[Dataset entries]
=-=-=
/-- R163 to R166, R168: a lamp is dark on OFF, lit on ON, shows the present step of its generator on PATTERN n and the accepted level of
its line on FOLLOW k. Conditions and showings are numbered as R164's tables list them. A kiosk's condition is the first row that applies, and a lamp's function comes from its follow line, its
override or its binding, in that order, or is OFF. A function byte, a colour byte and a station byte name what 10.5 says. SET_BINDING
replaces one function of a table, taken at once by the lamps it binds, or one follow line. SET_LAMP sets or clears an override, and its
deadline removes it. SET_PATTERN replaces a generator, which then starts at step 0, and the step deadline advances it round its length.
A SET_BINDING whose colour byte is above 01h or whose form byte is above 02h is refused with BAD_PARAMETER by the model's choice (log
entry 30), and so is it that bits 12 to 15 of SET_PATTERN's step word are ignored (log entry 37). -/
def Obligations.LampsTakeTheirFunctionsInForce : Prop :=
  (∀ (s : State) (lamp : LampId),
    let f := (lampAt s lamp).function
    (f = .off → lampLit s lamp = false) ∧ (f = .on → lampLit s lamp = true) ∧
    (∀ n g, f = .pattern n → s.station.generators[n]? = some g → lampLit s lamp = g.steps.getD g.position false) ∧
    ∀ k c line, lamp = .kiosk k c → f = .follow line → lampLit s lamp = (senseAt s k line).accepted) ∧
  (([.service, .stalled, .selecting, .paying, .printing, .collect, .wait, .greet, .idle] : List Condition).map conditionNum = List.range 9 ∧
    ([.idle, .redeemed, .alreadyUsed, .notPaid, .voided, .expired, .unknown, .badCode] : List Showing).map showingNum = List.range 8 ∧
    ∀ (s : State) (c : Colour),
      let part := fun (b : Binding) => match c with | .green => b.green | .red => b.red
      (∀ k, bindingFor s (.kiosk k c) = (s.station.kioskBindings[conditionNum (kioskAt s k).condition]?).map part) ∧
      ∀ m, bindingFor s (.counter m c) = (s.station.counterBindings[showingNum (counterAt s m).showing]?).map part) ∧
  (functionOf 0x00 = some .off ∧ functionOf 0x01 = some .on ∧ (∀ n < 8, functionOf (0x10 + n) = some (.pattern n)) ∧
    (∀ b, 1 < b → (b < 0x10 ∨ 0x17 < b) → functionOf b = none) ∧
    (colourOf 0x00 = some .green ∧ colourOf 0x01 = some .red ∧ ∀ b, 1 < b → colourOf b = none) ∧
    ∀ c : Colour, (∀ k : Fin 12, stationLamp k.val c = some (.kiosk k c)) ∧
      (∀ m : Fin 4, stationLamp (0x10 + m.val) c = some (.counter m c)) ∧
      ∀ b, 12 ≤ b → (b < 0x10 ∨ 0x13 < b) → stationLamp b c = none) ∧
  (∀ (s : State) (k : Nat),
    let c := kioskAt s k
    let p := (printerAt s k).state
    conditionOf s k =
      (if c.service then .service else if p = .stalled ∨ p = .absent then .stalled
       else match c.current.map (fun b => (basketAt s b).state) with
        | some .selecting => .selecting
        | some .paying => .paying
        | some .unresolved => .paying
        | some .printing => .printing
        | some .collect => .collect
        | some _ => .idle
        | none => if s.station.foyer.low then .wait else if (senseAt s k 0).accepted then .greet else .idle)) ∧
  (∀ (l : Lamp) (binding : Option LampFunction),
    (∀ line, l.follow = some line → refreshLamp binding l = { l with function := .follow line, source := .follow }) ∧
    (∀ f d, l.follow = none → l.override = some (f, d) → refreshLamp binding l = { l with function := f, source := .override }) ∧
    (∀ f, l.follow = none → l.override = none → binding = some f → refreshLamp binding l = { l with function := f, source := .binding }) ∧
    (l.follow = none → l.override = none → binding = none → refreshLamp binding l = { l with function := .off, source := .off })) ∧
  (∀ (s : State) (r : Request) (c : Colour) (f : LampFunction), Handed .setBinding r s → s.station.kiosks.length = 12 →
    s.station.counters.length = 4 → s.station.kioskBindings.length = 9 → s.station.counterBindings.length = 8 →
    let place := param1 r 1
    let part := fun (b : Binding) => match c with | .green => b.green | .red => b.red
    colourOf (param1 r 2) = some c →
    (param1 r 0 = 0 → functionOf (param1 r 3) = some f → place < 9 →
      ∃ u, exec .setBinding s = .next (completeSlot r.slot .ok [] u) ∧
        (∀ n, n ≠ place → u.station.kioskBindings[n]? = s.station.kioskBindings[n]?) ∧
        u.station.kioskBindings[place]? = (s.station.kioskBindings[place]?).map (fun b =>
          match c with | .green => { b with green := f } | .red => { b with red := f }) ∧
        (∀ k : Fin 12, lampAt u (.kiosk k c) = if conditionNum (kioskAt s k).condition = place
          then refreshLamp (some f) (lampAt s (.kiosk k c)) else lampAt s (.kiosk k c)) ∧
        (∀ j, (∀ k, j ≠ .kiosk k c) → lampAt u j = lampAt s j) ∧ (∀ k, kioskLike (kioskAt u k) (kioskAt s k)) ∧
        u = { taken r s with station := { s.station with kiosks := u.station.kiosks, kioskBindings := u.station.kioskBindings } }) ∧
    (param1 r 0 = 1 → functionOf (param1 r 3) = some f → place < 8 →
      ∃ u, exec .setBinding s = .next (completeSlot r.slot .ok [] u) ∧
        (∀ n, n ≠ place → u.station.counterBindings[n]? = s.station.counterBindings[n]?) ∧
        u.station.counterBindings[place]? = (s.station.counterBindings[place]?).map (fun b =>
          match c with | .green => { b with green := f } | .red => { b with red := f }) ∧
        (∀ k : Fin 4, lampAt u (.counter k c) = if showingNum (counterAt s k).showing = place
          then refreshLamp (some f) (lampAt s (.counter k c)) else lampAt s (.counter k c)) ∧
        (∀ j, (∀ k, j ≠ .counter k c) → lampAt u j = lampAt s j) ∧
        (∀ k, counterAt u k = { (counterAt s k) with
          green := (counterAt u k).green, red := (counterAt u k).red, changes := (counterAt u k).changes }) ∧
        u = { taken r s with station := { s.station with counters := u.station.counters, counterBindings := u.station.counterBindings } }) ∧
    (∀ k : Fin 12, param1 r 0 = 2 → place = k.val → (param1 r 3 < 4 ∨ param1 r 3 = 255) →
      ∃ u, exec .setBinding s = .next (completeSlot r.slot .ok [] u) ∧
        LampWritten (.kiosk k c) (refreshLamp (bindingFor s (.kiosk k c))
          { (lampAt s (.kiosk k c)) with follow := if param1 r 3 = 255 then none else some (param1 r 3) }) (taken r s) u) ∧
    ((3 ≤ param1 r 0 ∨ (param1 r 0 = 0 ∧ (9 ≤ place ∨ functionOf (param1 r 3) = none)) ∨
      (param1 r 0 = 1 ∧ (8 ≤ place ∨ functionOf (param1 r 3) = none)) ∨
      (param1 r 0 = 2 ∧ (12 ≤ place ∨ (4 ≤ param1 r 3 ∧ param1 r 3 ≠ 255)))) →
      exec .setBinding s = .next (completeSlot r.slot .badParameter [] (taken r s)))) ∧
  (∀ (s : State) (r : Request), (Handed .setBinding r s → colourOf (param1 r 2) = none →
      exec .setBinding s = .next (completeSlot r.slot .badParameter [] (taken r s))) ∧
    (Handed .setLamp r s → (colourOf (param1 r 1)).bind (stationLamp (param1 r 0)) = none →
      exec .setLamp s = .next (completeSlot r.slot .badParameter [] (taken r s)))) ∧
  (∀ (s : State) (r : Request) (lamp : LampId), Handed .setLamp r s → s.station.kiosks.length = 12 → s.station.counters.length = 4 →
    (colourOf (param1 r 1)).bind (stationLamp (param1 r 0)) = some lamp →
    let now := s.showUnit.runTime
    let duration := param1 r 3
    let sets := fun o => ∃ u, exec .setLamp s = .next (completeSlot r.slot .ok [] u) ∧
      LampWritten lamp (refreshLamp (bindingFor s lamp) { (lampAt s lamp) with override := o }) (taken r s) u
    (param1 r 2 = 0x30 → sets none) ∧
    (∀ f, functionOf (param1 r 2) = some f → duration ≤ 60 →
      sets (some (f, if duration = 0 then none else some ⟨now + 1000 * duration, now⟩))) ∧
    ((param1 r 2 ≠ 0x30 ∧ (functionOf (param1 r 2) = none ∨ 60 < duration)) →
      exec .setLamp s = .next (completeSlot r.slot .badParameter [] (taken r s)))) ∧
  (∀ (s : State) (lamp : LampId) (f : LampFunction) (d : Deadline), s.station.kiosks.length = 12 → s.station.counters.length = 4 →
    (lampAt s lamp).override = some (f, some d) → d.value ≤ s.showUnit.runTime → d.setAt < s.showUnit.runTime →
    ∃ t, exec (.overrideDeadline lamp) s = .next t ∧
      LampWritten lamp (refreshLamp (bindingFor s lamp) { (lampAt s lamp) with override := none }) s t) ∧
  (∀ (s : State) (r : Request), Handed .setPattern r s → s.station.generators.length = 8 →
    let n := param1 r 0
    let len := param1 r 3
    let width := param2 r 4
    let now := s.showUnit.runTime
    let sound := n < 8 ∧ len ∈ [8, 9, 10, 12] ∧ width ∈ [50, 100, 200, 400]
    (¬ sound → exec .setPattern s = .next (completeSlot r.slot .badParameter [] (taken r s))) ∧
    (sound → ∃ u steps, exec .setPattern s = .next (completeSlot r.slot .ok [] u) ∧
      u.station.generators[n]? = some { steps := steps, length := len, width := width, position := 0, stepDue := ⟨now + width, now⟩ } ∧
      (steps.length = 12 ∧ ∀ i < 12, steps.getD i false = (param2 r 1).testBit i) ∧
      (∀ j, j ≠ n → u.station.generators[j]? = s.station.generators[j]?) ∧
      u = { taken r s with station := { s.station with generators := u.station.generators } })) ∧
  (∀ (s : State) (n : Fin 8) (g : Generator), s.station.generators[n.val]? = some g → g.stepDue.value ≤ s.showUnit.runTime →
    g.stepDue.setAt < s.showUnit.runTime →
    ∃ t, exec (.patternStep n) s = .next t ∧
      t.station.generators[n.val]? = some { g with
        position := if g.position + 1 < g.length then g.position + 1 else 0
        stepDue := ⟨g.stepDue.value + g.width, s.showUnit.runTime⟩ } ∧
      (∀ j, j ≠ n.val → t.station.generators[j]? = s.station.generators[j]?) ∧
      t = { s with station := { s.station with generators := t.station.generators } })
=-=-=
## Task to carry out
In the entries above, find the line with "(∀ k : Fin 4, lampAt" and the line with "(∀ j, (∀ k, j ≠ .counter", then set down exactly those two and every line between them, nothing else.

## Response to the task
        (∀ k : Fin 4, lampAt u (.counter k c) = if showingNum (counterAt s k).showing = place
          then refreshLamp (some f) (lampAt s (.counter k c)) else lampAt s (.counter k c)) ∧
        (∀ j, (∀ k, j ≠ .counter k c) → lampAt u j = lampAt s j) ∧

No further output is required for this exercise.